Après la lecture des articles de presse concernant l’incarcération d’un prêtre de notre diocèse, on entend certaines personnes dire : c’est parce que les prêtres ne peuvent pas se marier Question : le célibat serait-il cause de pédophilie présumée chez certains prêtres ? Donnons la parole à des spécialistes de ces questions.

1. Personne ne devient pédophile par manque de rapports sexuels avec un adulte.

Le professeur Kröber, directeur de l’Institut de Médecine Légale – spécialité psychiatrie, de l’Université de Berlin, est l’un des plus prestigieux professeurs de sa spécialité en Allemagne.
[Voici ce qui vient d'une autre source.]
-- ==== Sys2Proof/Machine/Cells.lean ====
section
/-! DEFINITION. Cells of die ports and package links: their layout, credits, replay and order, and the choice of a group's
member (22_package R459 to R464). -/

namespace Sys2Proof.Machine

/-! ## Layout (R459) -/

/-- One byte into a reflected CRC-32C register. -/
def crcByte (c : Word) (b : Byte) : Word :=
  (List.range 8).foldl (fun x _ => if bitOf x 0 then (x >>> 1) ^^^ 0x82F63B78#32 else x >>> 1) (c ^^^ BitVec.setWidth 32 b)

/-- CRC-32C of a list of bytes. -/
def crc32c (l : List Byte) : Word := ~~~(l.foldl crcByte 0xFFFFFFFF#32)

/-- Header fields of a cell. -/
structure CellHead where
  seq : BitVec 12
  vc : Nat
  poi : Bool
  type : Nat
  cret : Nat
  cvc : Nat
  len : Nat
  dest : Nat
  tag : Nat
deriving DecidableEq, Repr

/-- The head of a cell (22 R459). -/
def CellHead.of (cell : List Byte) : CellHead :=
  let h := ofBytes (cell.take 8)
  { seq := BitVec.ofNat 12 (h / 2 ^ 52), vc := h / 2 ^ 50 % 4, poi := h.testBit 49, type := h / 2 ^ 43 % 64
    cret := h / 2 ^ 35 % 256, cvc := h / 2 ^ 33 % 4, len := h / 2 ^ 27 % 64, dest := h / 2 ^ 16 % 2 ^ 11, tag := h % 2 ^ 16 }

/-- The header word. -/
def CellHead.word (h : CellHead) : Nat :=
  h.seq.toNat * 2 ^ 52 + h.vc % 4 * 2 ^ 50 + (if h.poi then 2 ^ 49 else 0) + h.type % 64 * 2 ^ 43 + h.cret % 256 * 2 ^ 35 +
    h.cvc % 4 * 2 ^ 33 + h.len % 64 * 2 ^ 27 + h.dest % 2 ^ 11 * 2 ^ 16 + h.tag % 2 ^ 16

/-- The acknowledgement word of a cell: valid, negative or not, and the last SEQ accepted. -/
def ackWord (nk : Bool) (aseq : BitVec 12) : Nat := 2 ^ 31 + (if nk then 2 ^ 30 else 0) + aseq.toNat

/-- The 64 bytes of a cell. -/
def cellBytes (h : CellHead) (data : List Byte) (ack : Nat) : List Byte :=
  let body := bytesOf h.word 8 ++ (data ++ List.replicate (48 - data.length) 0) ++ bytesOf ack 4
  body ++ bytesOf (crc32c body).toNat 4

/-- The cell's CRC, over its first 60 bytes, is good. -/
def cellGood (cell : List Byte) : Bool :=
  cell.length = 64 && crc32c (cell.take 60) = BitVec.ofNat 32 (ofBytes (cell.drop 60))

/-- The acknowledgement word that a cell carries. -/
def cellAck (cell : List Byte) : Word := BitVec.ofNat 32 (ofBytes ((cell.drop 56).take 4))

/-- What a cell of a port carries to the device: its head without the numbers of the link, and its payload. -/
def Cell.of (cell : List Byte) : Cell :=
  let h := CellHead.of cell
  { vc := h.vc, poi := h.poi, type := h.type, dest := h.dest, tag := h.tag, data := (cell.drop 8).take h.len }

/-- A payload cut into those of its cells: 48 bytes each and the rest, so that a line travels as 48, 48 and 32. -/
def cellParts (data : List Byte) : List (List Byte) :=
  if data.isEmpty then [[]] else (List.range ((data.length + 47) / 48)).map fun i => (data.drop (48 * i)).take 48

/-- The cells of one message. -/
def cellsOf (vc type dest tag : Nat) (poi : Bool) (data : List Byte) : List Cell :=
  (cellParts data).map fun d => { vc := vc, poi := poi, type := type, dest := dest, tag := tag, data := d }

/-! ## Sending (R461, R462) -/

/-- Cells sent that the other side has not acknowledged. DEDUCED (log 41). -/
def Port.unacked (p : Port) : Nat := (p.txSeq - p.acked).toNat

/-- A cell may be sent now: the port holds a credit for its channel, and its replay buffer has room for what is not
acknowledged. A cell of credits alone takes no credit. DEDUCED (log 41). -/
def Port.maySend (p : Port) (c : Cell) : Bool := p.up && p.unacked < 256 && (c.type = 8 || p.credits.getD c.vc 0 ≠ 0)

/-- The channel whose freed buffers the next cell returns. -/
def Port.owes (p : Port) : Nat := ((List.range 4).find? fun v => p.owed.getD v 0 ≠ 0).getD 0

/-- Sends a cell: it takes the next SEQ and a credit, returns the freed buffers of one channel, acknowledges the last
cell accepted, and joins the last 256 cells kept. -/
def Port.emit (p : Port) (c : Cell) (nk : Bool) : Port :=
  let v := p.owes
  let n := min 255 (p.owed.getD v 0)
  let h : CellHead :=
    { seq := p.txSeq + 1, vc := c.vc, poi := c.poi, type := c.type, cret := n, cvc := v, len := c.data.length
      dest := c.dest, tag := c.tag }
  let b := cellBytes h c.data (ackWord nk p.rxSeq)
  { p with
    txSeq := p.txSeq + 1
    replay := (b :: p.replay).take 256
    out := p.out ++ [b]
    owed := (List.range 4).map fun i => p.owed.getD i 0 - if i = v then n else 0
    credits := (List.range 4).map fun i => p.credits.getD i 0 - if i = c.vc && c.type ≠ 8 then 1 else 0 }

/-- A cell that carries credits and an acknowledgement alone (TYPE 0x08). -/
def creditCell : Cell := { vc := 1, poi := false, type := 8, dest := 0, tag := 0, data := [] }

/-- Sends the cells that wait as far as credits reach: each channel in its order, none waiting for another's. -/
def Port.pump (p : Port) : Port :=
  let r := p.want.foldl (fun (acc : Port × List Cell) c =>
    if !(acc.2.any fun x => x.vc = c.vc) && acc.1.maySend c then (acc.1.emit c false, acc.2) else (acc.1, acc.2 ++ [c])) (p, [])
  { r.1 with want := r.2 }

/-- Cells join those that wait at a port. -/
def Port.queue (p : Port) (cs : List Cell) : Port := ({ p with want := p.want ++ cs } : Port).pump

/-- A cell of credits goes out where buffers were freed and no other cell has returned them. DEDUCED (log 41). -/
def Port.returnCredits (p : Port) : Port := if p.owed.all (· = 0) then p else p.emit creditCell false

/-! ## Receiving (R461, R462) -/

/-- Every cell sent after a sequence number, in sending order; the replay buffer lists the newest first. DEDUCED (log
41). -/
def afterSeq (replay : List (List Byte)) (aseq : BitVec 12) : List (List Byte) :=
  (replay.takeWhile fun c => (CellHead.of c).seq ≠ aseq).reverse

/-- A negative acknowledgement: the cells after ASEQ are sent again before any other. -/
def Port.resend (p : Port) (aseq : BitVec 12) : Port := { p with
    out := afterSeq p.replay aseq ++ p.out
    acked := aseq
    gotNaks := if p.gotSeq = aseq then p.gotNaks + 1 else 1
    gotSeq := aseq }

/-- An acknowledgement word arrives. -/
def Port.acknowledge (p : Port) (ack : Word) : Port :=
  let aseq := BitVec.ofNat 12 ack.toNat
  if !bitOf ack 31 then p else if bitOf ack 30 then p.resend aseq else { p with acked := aseq, gotNaks := 0, strained := false }

/-- A cell is accepted: it stands in its channel's buffers, from which the device takes it at once; its credits are added and
its acknowledgement counts. DEDUCED (log 41). -/
def Port.accept (p : Port) (cell : List Byte) : Port :=
  let h := CellHead.of cell
  let p := { p with
    rxSeq := h.seq
    nak := none
    naks := 0
    accepted := Cell.of cell :: p.accepted
    owed := (List.range 4).map fun v => p.owed.getD v 0 + if v = h.vc && h.type ≠ 8 then 1 else 0
    credits := (List.range 4).map fun v => p.credits.getD v 0 + if v = h.cvc then h.cret else 0 }
  ((p.acknowledge (cellAck cell)).pump).returnCredits

/-- A cell is discarded, with a negative acknowledgement naming the last accepted one; they are counted for one SEQ. DEDUCED
(log 41). -/
def Port.discard (p : Port) : Port :=
  ({ p with nak := some p.rxSeq, naks := if p.nakSeq = p.rxSeq + 1 then p.naks + 1 else 1, nakSeq := p.rxSeq + 1 } : Port).emit
    creditCell true

/-! ## Training and groups (R461, R463, R464) -/

/-- The lanes a link runs on: 8, 4 or 2 of those that work, or none. -/
def trainedLanes (n : Nat) : Nat := if 8 ≤ n then 8 else if 4 ≤ n then 4 else if 2 ≤ n then 2 else 0

/-- Credits that the receivers advertise at training: request, response, synchronisation, bulk. -/
def trainedCredits : List Nat := [64, 64, 32, 128]

/-- The other trained members of a port's group: the links to the same peer, or the ports of the same die. -/
def State.groupOf (s : State) (port : Nat) : List Nat :=
  (if port < 12 then (List.range 12).filter fun k => Config.linkPeer k = Config.linkPeer port
    else (List.range 16).map fun j => 12 + (port - 12) / 16 * 16 + j).filter fun k => k ≠ port && (s.link k).up

/-- The member that takes over from one that goes down. DEDUCED (log 41). -/
def State.groupMember (s : State) (port : Nat) : Option Nat := (s.groupOf port).head?

/-- A member of a group goes down: the cells of its replay buffer that were not acknowledged, and then those that
waited, are sent on another member before any later one. DEDUCED (log 41). -/
def State.linkDown (s : State) (link : Nat) : State :=
  let p := s.link link
  let cells := ((p.replay.take p.unacked).reverse.map Cell.of).filter (·.type ≠ 8) ++ p.want
  let s := s.modLink link fun p => { lanes := 0, accepted := p.accepted }
  match s.groupMember link with
  | some k => s.modLink k fun q => ({ q with want := cells ++ q.want } : Port).pump
  | none => s

/-- A link refuses the same SEQ for the sixteenth time in a row: its lanes retrain, and where that did not help it goes
down (R462, R463, R471). DEDUCED (log 41). -/
def State.strain (s : State) (link : Nat) : State :=
  let p := s.link link
  if p.naks < 16 && p.gotNaks < 16 then s
  else if p.strained then s.linkDown link
  else s.modLink link fun p => { p with naks := 0, gotNaks := 0, strained := true }

/-! ## What the device sends to a peer (R460, R464) -/

/-- The trained links to a peer. -/
def State.linksTo (s : State) (peer : Nat) : List Nat :=
  (List.range 12).filter fun k => Config.linkPeer k = peer && (s.link k).up && 2 ≤ (s.link k).lanes

/-- Cells for a line go to the member of the peer's group that the hash of the line chooses. -/
def State.linkSend (s : State) (peer line : Nat) (cs : List Cell) : State :=
  let ks := s.linksTo peer
  match ks[Config.lineHash line % ks.length]? with
  | some k => s.modLink k (·.queue cs)
  | none => s

/-- The cells of a request: a read, a write or an atomic on the request channel; a release on the synchronisation channel
behind its marker; an engine's data on the bulk channel. DEDUCED (log 41). -/
def requestCells (r : RemoteReq) (bulk : Bool) : List Cell :=
  let d := Config.cellDest r.va.toNat
  let data := if r.kind = 2 then r.ops.flatMap fun o => bytesOf o.1 r.size ++ if r.op = 7 then bytesOf o.2 r.size else []
    else r.data
  match r.marker with
  | some m => cellsOf 2 6 d r.tag false (bytesOf m 8) ++ cellsOf 2 (r.kind + 1) d r.tag r.poi data
  | none => cellsOf (if bulk && r.kind = 1 then 3 else 0) (r.kind + 1) d r.tag r.poi data

/-- The cells of a reply: data, or an acknowledgement without payload, on the response channel with the request's tag. -/
def replyCells (r : RemoteReq) (data : List Byte) (poi : Bool) : List Cell :=
  cellsOf 1 (if r.kind = 1 then 5 else 4) (Config.cellDest r.core) r.tag poi data

end Sys2Proof.Machine
end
Interrogé sur les abus sur mineurs commis par des prêtres ou religieux, il a infirmé que le problème ait son origine dans le célibat. La probabilité qu’un célibataire commette un abus sexuel est de un sur 40, dit-il. Hans-Ludwig Kröber est enseignant et chercheur à la « Charité » qui est une clinique qui est en lien avec l’Université Libre de Berlin et l’Université Humbold. Plus de la moitié des prix Nobel allemands sont issus de cette institution.

Ses déclarations ont d’autant plus d’intérêt que Kröber, qui dans sa jeunesse a milité dans les jeunesses communistes, se proclame publiquement athée, quoique ses recherches soient hautement appréciées de la Congrégation pour la Doctrine de la Foi du Vatican. L’Institut de Kröber mène des études sur des cas de pédophilie anciens, tous les ans il émet des rapports sur les auteurs et les victimes de délits d’abus sexuel sur mineurs. Le professeur s’est occupé personnellement de la problématique des ecclésiastiques quand il a fait partie en 2003 de la commission d’experts créée par le Vatican.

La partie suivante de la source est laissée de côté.